Comment 4 Kenneth Graunke 2011-04-02 17:49:53 UTC
I can reproduce this (checking with gnome shell at the moment; haven't tried compiz yet).  It looks like the wm_emit backend is generating obviously broken code now.  I should have a fix soon.

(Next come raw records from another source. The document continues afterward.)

-- ==== Sys2Proof/Tests/Slice0.lean ====
section
/-! SUPPORT. The model's own tests: ill-formed commands are refused, the worked examples of the manual come out, and
every hypothesis of a statement is met somewhere. -/

set_option Elab.async false

namespace Sys2Proof.Tests

open Sys2Proof Sys2Proof.Machine Sys2Proof.Safety

-- Commands that are not well formed

theorem test_ill_dict_value : (Instr.dictWrite .spi 0 0x3400 0x12 (zeros 251)).wellFormed = false := by decide +kernel
theorem test_ill_reset_value : (Instr.resetCmd .spi 0 (zeros 251)).wellFormed = false := by decide +kernel
theorem test_ill_tb_mode : (Instr.tbModeWrite .spi 0 (zeros 251)).wellFormed = false := by decide +kernel
theorem test_ill_role : (Instr.roleWrite .spi 0 (zeros 251)).wellFormed = false := by decide +kernel
theorem test_ill_footing : (Instr.footingCmd .spi 0 (zeros 251)).wellFormed = false := by decide +kernel
theorem test_ill_course : (Instr.courseReq .spi 0 (zeros 251)).wellFormed = false := by decide +kernel
theorem test_ill_image_load : (Instr.imageLoad 0 .spi 0 (zeros 251)).wellFormed = false := by decide +kernel
theorem test_ill_image_commit : (Instr.imageCommit 0 .spi 0 (zeros 251)).wellFormed = false := by decide +kernel
theorem test_ill_air_dreq : (Instr.airDreqWrite .spi 0 (zeros 251)).wellFormed = false := by decide +kernel
theorem test_ill_q_purge : (Instr.qPurge .spi 0 (zeros 251)).wellFormed = false := by decide +kernel
theorem test_ill_ledger : (Instr.ledgerClear .spi 0 (zeros 251)).wellFormed = false := by decide +kernel
theorem test_ill_telem : (Instr.telemClear .spi 0 (zeros 251)).wellFormed = false := by decide +kernel
theorem test_ill_decommission : (Instr.decommission .spi 0 (zeros 251)).wellFormed = false := by decide +kernel
theorem test_ill_gate : (Instr.ckenDeferredGate 9).wellFormed = false := by decide
theorem test_ill_register_write : (Instr.registerWrite 0x1118 1 [1, 2, 3] none).wellFormed = false := by decide
theorem test_ill_request : (Instr.dictionaryRequest 5 [1, 2, 3, 4] none).wellFormed = false := by decide
theorem test_ill_push : (Instr.queuePush 5 2 none [1] 0).wellFormed = false := by decide
theorem test_ill_field_frame : (Instr.fieldFrame [0x7E, 1] [0x7E]).wellFormed = false := by decide
theorem test_ill_phase : (Instr.antVerdict 10 360).wellFormed = false := by decide
theorem test_ill_early : (Instr.earlySync [⟨.a, 3, 6, true, false, 5, 40, 100, [], [], -150, -160⟩]).wellFormed = false := by
  decide
theorem test_ill_early_path : (Instr.earlySync [⟨.a, 3, 2, false, false, 5, 40, 100, [], [], -150, -160⟩]).wellFormed =
    false := by decide
theorem test_ill_early_none : (Instr.earlySync []).wellFormed = false := by decide
theorem test_ill_header : (Instr.sync ⟨[⟨1, 0, 20, -150, -160, 100, 0, 5, [1, 2], [], [], [1], [], [], []⟩], []⟩).wellFormed = false := by
  decide
theorem test_ill_weights : (Instr.sync ⟨[⟨1, 0, 20, -150, -160, 100, 0, 5, [1, 2, 3], [], [], [1, 1], [], [], []⟩], []⟩).wellFormed =
    false := by decide
theorem test_ill_taps : (Instr.sync ⟨[⟨1, 0, 20, -150, -160, 100, 0, 5, [1, 2, 3, 4], [], [], [], [], [⟨⟨1, 0, 0, 0⟩, ⟨1, 0, 0, 0⟩⟩], []⟩],
    []⟩).wellFormed = false := by decide
theorem test_ill_tones : (Instr.pilotLoss ⟨.b, [-1, -1, -1, -1], 3, [⟨[], ⟨1, 0, 0, 0⟩, ⟨1, 0, 0, 0⟩⟩], []⟩).wellFormed = false := by
  decide
theorem test_ill_turn : (ToneRow.mk [] ⟨2, 0, 0, 0⟩ ⟨1, 0, 0, 0⟩).phase.wellFormed = false := by decide +kernel
theorem test_ill_check : (Instr.deferredReset ⟨none, 1, 1, 0, [.stone 0 0 .clean], []⟩).wellFormed = false := by decide
theorem test_ill_sync_none : (Instr.sync ⟨[], [1]⟩).wellFormed = false := by decide
theorem test_ill_signal_loss : (Instr.signalLoss ⟨.a, [1, 2, 3, 4, 5, 6, 7], 3, [], []⟩).wellFormed = false := by decide
theorem test_ill_pilot_loss : (Instr.pilotLoss ⟨.b, [1, 2, 3], 3, [], []⟩).wellFormed = false := by decide
theorem test_ill_floor : (Instr.noiseFloorWindow .a [1]).wellFormed = false := by decide
theorem test_ill_beacon : (Instr.beaconReceived ⟨.a, [], 0, [], [], [], [], 0, 0⟩).wellFormed = false := by decide
theorem test_ill_poll : (Instr.pollReceived ⟨.a, [], 0, [], [], [], [], 0, 0⟩).wellFormed = false := by decide
theorem test_ill_data : (Instr.dataReceived ⟨.a, zeros 1024, 0, [], [], [], [], 0, 0⟩).wellFormed = false := by decide +kernel
theorem test_ill_null : (Instr.nullReceived ⟨.a, [], 0, [], [], [], [], 0, 0⟩).wellFormed = false := by decide
theorem test_ill_join : (Instr.joinReceived ⟨.a, [], 0, [], [], [], [], 0, 0⟩).wellFormed = false := by decide
theorem test_ill_fack : (Instr.fackReceived ⟨.a, [], 0, [], [], [], [], 0, 0⟩).wellFormed = false := by decide
theorem test_ill_append : (Instr.mortarAppend 0 .done).wellFormed = false := by decide
theorem test_ill_stagger : (Instr.stagger (.dict .spi 0 (zeros 251))).wellFormed = false := by decide +kernel
theorem test_ill_compare : (Instr.compareValueWrite 0 (.whole .spi 0 (zeros 251))).wellFormed = false := by decide +kernel
theorem test_ill_capture_pair : (Instr.captureRead 8 .rise).wellFormed = false := by decide
theorem test_ill_capture_single : (Instr.captureRead 7 .value).wellFormed = false := by decide
theorem test_ill_adc : (Instr.adcStart (.cmd .spi 0 (zeros 251)) []).wellFormed = false := by decide +kernel
theorem test_ill_ratio : (Instr.pulseSample 0 1001).wellFormed = false := by decide

-- States

def answer : Host.Outcome State Fault Refusal → State
  | .next t => t
  | _ => State.reset

def after (c : Instr) (s : State) : State := answer (exec c s)

def run0 : BootRun := ⟨none, 25000, 17000, 0, [], []⟩
def commit0 : CommitRun := ⟨100, 900, []⟩

/-- The device as its first boot leaves it: ready in CONFIG, with the record of its first epoch in Mortar. -/
def up : State := { State.reset with
  sys := { State.reset.sys with dev := .config, ready := true }
  boot := { State.reset.boot with cause := 0x801, phase := 7, readyUs := 25000, hold := 733, held := false }
  sup := { State.reset.sup with power := .idle }
  mortar := { State.reset.mortar with
    sectors := setNth (setNth State.reset.mortar.sectors 0 ⟨.inPair, 1⟩) 64 ⟨.inPair, 1⟩
    pairs := [⟨0, 0, 64, false, [⟨rtEpoch, 0, 0, [1, 0, 0, 0], false, true, true, true, true⟩]⟩]
    state := 1, nextGen := 1, nextSseq := 1 }
  qe := { State.reset.qe with accBase := 0x100000 }
  tb := { State.reset.tb with state := tbAcquire }
  sec := { State.reset.sec with epoch := 1 }
  clk := { State.reset.clk with xoOk := true, lock := true } }
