-- ==== Sys2Proof/Machine/Cartridge.lean ====
section
/-! DEFINITION. The Cartridge collaborator's four operations (R250), as the core calls them. An `image`
cartridge answers from its bytes; a `free` one answers by the open functions of Config (log entry 6).
Reads change nothing (R57). -/

namespace Sys2Proof.Machine

/-- `Cartridge.cpu_read(addr)`. -/
def Cartridge.cpuRead (c : Cartridge) (a : Addr) : Byte :=
  match c.kind with
  | .image _ _ => c.prg.get a.toNat
  | .free => Config.cartCpuRead c.mapper a

/-- `Cartridge.cpu_write(addr, value)`: an image stores below $8000 when it has PRG-RAM there and
ignores every other write. -/
def Cartridge.cpuWrite (c : Cartridge) (a : Addr) (v : Byte) : Cartridge :=
  match c.kind with
  | .image prgRam _ =>
    if prgRam && a.ult 0x8000#16 then { c with prg := c.prg.put a.toNat v } else c
  | .free => { c with mapper := Config.cartCpuWrite c.mapper a v }

/-- `Cartridge.ppu_read(addr)`, for an address below $2000. -/
def Cartridge.ppuRead (c : Cartridge) (a : Addr) : Byte :=
  match c.kind with
  | .image _ _ => c.chr.get a.toNat
  | .free => Config.cartPpuRead c.mapper a

/-- `Cartridge.ppu_write(addr, value)`: "CHR-RAM or ignored, the cartridge's business" (R59). -/
def Cartridge.ppuWrite (c : Cartridge) (a : Addr) (v : Byte) : Cartridge :=
  match c.kind with
  | .image _ chrRam => if chrRam then { c with chr := c.chr.put a.toNat v } else c
  | .free => { c with mapper := Config.cartPpuWrite c.mapper a v }

end Sys2Proof.Machine
end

Comment 5 Kenneth Graunke 2011-04-02 18:27:43 UTC
I tested GNOME Shell and Compiz.  Both work with the following commit:

commit a019dd0d6e5bba00e8ee7818e004ee42ca507102
Author: Kenneth Graunke <kenneth@whitecape.org>
Date:   Sun Apr 3 00:57:30 2011 -0700

    i965: Fix null register use in Sandybridge implied move resolution.
    
    Fixes regressions caused by commit 9a21bc6401, namely GPU hangs when
    running gnome-shell or compiz (Mesa bugs #35820 and #35853).
    
    I incorrectly refactored the case that dealt with ARF_NULL; even in that
    case, the source register needs to be changed to the MRF.
    
    NOTE: This is a candidate for the 7.10 branch (if 9a21bc6401 is
    cherry-picked, take this one too).
Comment 6 fangxun 2011-04-06 02:49:20 UTC
Verified with Mesa master commit: 6caac3ecb8bc32d92c35fdb1f0a67541ffa8af29.